_SUPPLIED MATERIAL_

# # #

-- ==== Sys2Proof/Certificates/Slice0/Obligations.lean ====
section
/-! DEFINITION. The statements for the provers, each from the rules of spec/ it names. -/

open Sys2Proof Sys2Proof.Machine

/-! ### Encoding and decoding -/

/-- Every well-formed instruction is decoded from its word, with every operand at every value the encoding admits (R100 to
R113). -/
def Obligations.DecodeEncodeRoundTrip : Prop :=
  ∀ i : Instr, i.wellFormed = true → decode (encode i) = .instr i

/-- R114: no word matches two rows, so the OR of R109 combines one row with the all-zero point; the one overlap of a halt word
with a row is 0xFE000FA3 with SB, and the halt wins. -/
def Obligations.ControlTableRowsDisjoint : Prop :=
  (∀ (w : Word) (i j : Nat) (hi : i < controlTable.length) (hj : j < controlTable.length),
    controlTable[i].hits w = true → controlTable[j].hits w = true → i = j) ∧
  (∀ (i : Nat) (hi : i < controlTable.length) (w : Word), isHaltWord w = true → controlTable[i].hits w = true →
    i = 15 ∧ w = 0xFE000FA3) ∧
  decode 0xFE000FA3 = .instr .haltSb ∧ (decodeControl 0xFE000FA3).ctrl.haltFlag = true

/-- A word of each family, written out from the formats of R102 and the keys of R113, decodes to the instruction it stands
for (95_test_vectors.md 2.1). -/
def Obligations.WordsDecodeAsWritten : Prop :=
  decode 0b11111111111111111111_00101_0110111 = .instr (.lui 5 0xFFFFF) ∧
  decode 0b111111111101_11111111_00000_1101111 = .instr (.jal 0 (-4)) ∧
  decode 0b000000000100_00101_000_00001_1100111 = .instr (.jalr 1 5 4) ∧
  decode 0b1000000_00010_00001_111_00000_1100011 = .instr (.bgeu 1 2 (-4096)) ∧
  decode 0b111111111110_00001_101_00011_0000011 = .instr (.lhu 3 1 (-2)) ∧
  decode 0b0111111_00010_00001_010_11100_0100011 = .instr (.sw 2 1 2044) ∧
  decode 0b100000000000_00110_000_00101_0010011 = .instr (.addi 5 6 (-2048)) ∧
  decode 0b0100000_11111_00110_101_00101_0010011 = .instr (.srai 5 6 31) ∧
  decode 0b0100000_00100_00000_000_00101_0110011 = .instr (.sub 5 0 4) ∧
  decode 0b0000001_01100_01011_111_10000_0110011 = .instr (.remu 16 11 12) ∧
  decode 0b000000000000_00000_000_00000_1110011 = .instr .ecall

/-- R117: the words that match no row. An opcode outside the map, a SYSTEM word that is no halt word, the reserved funct3 values
of JALR, BRANCH, LOAD and STORE, and the OP words with bit 30 set where no row sets it. -/
def Obligations.ReservedWordsHaveNoRow : Prop :=
  ∀ w : Word, w ≠ 0 → isHaltWord w = false →
    ((opcodeOf w ∉ [0b0110111#7, 0b0010111#7, 0b1101111#7, 0b1100111#7, 0b1100011#7, 0b0000011#7, 0b0100011#7,
        0b0010011#7, 0b0110011#7]) ∨
      (opcodeOf w = 0b1100111#7 ∧ funct3Of w ≠ 0) ∨
      (opcodeOf w = 0b1100011#7 ∧ (funct3Of w = 2 ∨ funct3Of w = 3)) ∨
      (opcodeOf w = 0b0000011#7 ∧ (funct3Of w = 3 ∨ funct3Of w = 6 ∨ funct3Of w = 7)) ∨
      (opcodeOf w = 0b0100011#7 ∧ 3 ≤ (funct3Of w).toNat) ∨
      (opcodeOf w = 0b0110011#7 ∧ bit30Of w = true ∧ bit25Of w = false ∧ funct3Of w ≠ 0 ∧ funct3Of w ≠ 5) ∨
      (opcodeOf w = 0b0110011#7 ∧ bit30Of w = true ∧ bit25Of w = true)) →
    decode w = .noRow w ∧ (decodeControl w).ctrl = ControlPacket.inert

/-- R111: `halt_flag` is set for exactly the three halt words, and their decoded control is inert. -/
def Obligations.HaltFlagExactly : Prop :=
  ∀ w : Word,
    ((decodeControl w).ctrl.haltFlag = true ↔ w = 0x00000073 ∨ w = 0x00100073 ∨ w = 0xFE000FA3) ∧
    ((decodeControl w).ctrl.haltFlag = true →
      (decodeControl w).ctrl.destReg = 0 ∧ (decodeControl w).ctrl.memOp = .none ∧
        (decodeControl w).ctrl.branchKind = .none ∧ (decodeControl w).used1 = false ∧
        (decodeControl w).used2 = false)

/-- R133: `dest_reg` is rd for a row that writes rd, and 0 for branches, stores, halts, the all-zero control point and every word
whose rd field is 0. -/
def Obligations.DestRegIsZeroWithoutWriteback : Prop :=
  ∀ w : Word,
    (opcodeOf w = 0b1100011#7 ∨ opcodeOf w = 0b0100011#7 ∨ isHaltWord w = true ∨ decode w = .noRow w ∨ rdOf w = 0 →
      (decodeControl w).ctrl.destReg = 0) ∧
    (∀ i, decode w = .instr i → isHaltWord w = false → opcodeOf w ≠ 0b1100011#7 → opcodeOf w ≠ 0b0100011#7 →
      (decodeControl w).ctrl.destReg = rdOf w)

/-- R134: the used flags. rs1 is used by JALR, branches, loads, stores, OP-IMM, OP and M; rs2 by branches, stores, OP and M;
neither by LUI, AUIPC, JAL, a halt word or a word with no row. -/
def Obligations.UsedFlagsFollowTheRow : Prop :=
  ∀ w : Word,
    (isHaltWord w = true ∨ decode w = .noRow w →
      (decodeControl w).used1 = false ∧ (decodeControl w).used2 = false) ∧
    (∀ i, w ≠ 0 → isHaltWord w = false → decode w = .instr i →
      ((decodeControl w).used1 = true ↔
        opcodeOf w ∈ [0b1100111#7, 0b1100011#7, 0b0000011#7, 0b0100011#7, 0b0010011#7, 0b0110011#7]) ∧
      ((decodeControl w).used2 = true ↔ opcodeOf w ∈ [0b1100011#7, 0b0100011#7, 0b0110011#7]))

/-! ### The step -/

/-- A step runs the decoded instruction: where the word at the PC is fetched and passes the STRICT_DECODE check, `step` is `exec` of
the instruction it decodes to, at the same state (nothing is added around `exec`: each meaning sets the PC itself); a
word with no row only advances the PC (R337). -/
def Obligations.StepRunsTheDecodedInstruction : Prop :=
  ∀ s : State, s.run = .running → s.pc.toNat / 4 < s.cfg.imemDepth →
    (s.cfg.strictDecode = true → isCanonical (s.imem.word (s.pc.toNat / 4)) = true) →
    (∀ i, decode (s.imem.word (s.pc.toNat / 4)) = .instr i → step s = exec i s) ∧
    (∀ w, decode (s.imem.word (s.pc.toNat / 4)) = .noRow w → step s = .next { s with pc := s.pc + 4 })

/-- R357 at the sequential level, up to the instruction's own checks: FetchOutOfRange first, then the halt words, then
NonCanonicalEncoding. An ended run is not stepped, and a faulted one stays faulted (R353, R369). -/
def Obligations.StepChecksInOrder : Prop :=
  ∀ s : State,
    (s.run = .running → s.cfg.imemDepth ≤ s.pc.toNat / 4 → step s = .fault (.fetchOutOfRange s.pc)) ∧
    (s.run = .running → s.pc.toNat / 4 < s.cfg.imemDepth → isHaltWord (s.imem.word (s.pc.toNat / 4)) = true →
      ∃ t, step s = .next t ∧ t.run = .halted) ∧
    (s.run = .running → s.pc.toNat / 4 < s.cfg.imemDepth → s.cfg.strictDecode = true →
      isCanonical (s.imem.word (s.pc.toNat / 4)) = false →
      step s = .fault (.nonCanonicalEncoding s.pc (s.imem.word (s.pc.toNat / 4)))) ∧
    (s.run = .halted → step s = .refused .runEnded) ∧
    (∀ f, s.run = .faulted f → step s = .fault f)

/-- The word placed for the host is the word the next fetch reads, and only the fetched bytes of instruction memory change. -/
def Obligations.PlacedWordIsFetched : Prop :=
  ∀ (s : State) (w : Word),
    (s.withFetchWord 32 w.toNat).fetch = w ∧
    ∀ a, (a < 4 * (s.pc.toNat / 4) ∨ 4 * (s.pc.toNat / 4) + 4 ≤ a) →
      (s.withFetchWord 32 w.toNat).imem.byte a = s.imem.byte a

/-! ### Integer computational instructions -/

/-- R161: the ALU functions. -/
def Obligations.AluFunctions : Prop :=
  ∀ a b : Word,
    aluFn .none a b = 0 ∧
    (aluFn .add a b).toNat = (a.toNat + b.toNat) % 2 ^ 32 ∧
    ((aluFn .sub a b).toNat : Int) = ((a.toNat : Int) - b.toNat) % 2 ^ 32 ∧
    (aluFn .sll a b).toNat = a.toNat * 2 ^ (b.toNat % 32) % 2 ^ 32 ∧
    aluFn .slt a b = (if a.toInt < b.toInt then 1 else 0) ∧
    aluFn .sltu a b = (if a.toNat < b.toNat then 1 else 0) ∧
    (aluFn .srl a b).toNat = a.toNat / 2 ^ (b.toNat % 32) ∧
    (aluFn .sra a b).toInt = a.toInt / 2 ^ (b.toNat % 32) ∧
    (∀ k, (aluFn .xor a b).getLsbD k = (a.getLsbD k != b.getLsbD k)) ∧
    (∀ k, (aluFn .or a b).getLsbD k = (a.getLsbD k || b.getLsbD k)) ∧
    (∀ k, (aluFn .and a b).getLsbD k = (a.getLsbD k && b.getLsbD k))

/-- LUI and AUIPC (R163, R164): their results and their frame; they complete in every state. -/
def Obligations.UpperImmediateResults : Prop :=
  ∀ (s : State) (rd : Reg) (imm : BitVec 20),
    (∃ t v, exec (.lui rd imm) s = .next t ∧ Retires s t rd v ∧ v.toNat = imm.toNat * 2 ^ 12) ∧
    (∃ t v, exec (.auipc rd imm) s = .next t ∧ Retires s t rd v ∧
      v.toNat = (s.pc.toNat + imm.toNat * 2 ^ 12) % 2 ^ 32)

# # #

_ACTIVITY_
Tally how many lines of the data include the word "length". Write the number and nothing else.

_ANSWER BOX_
2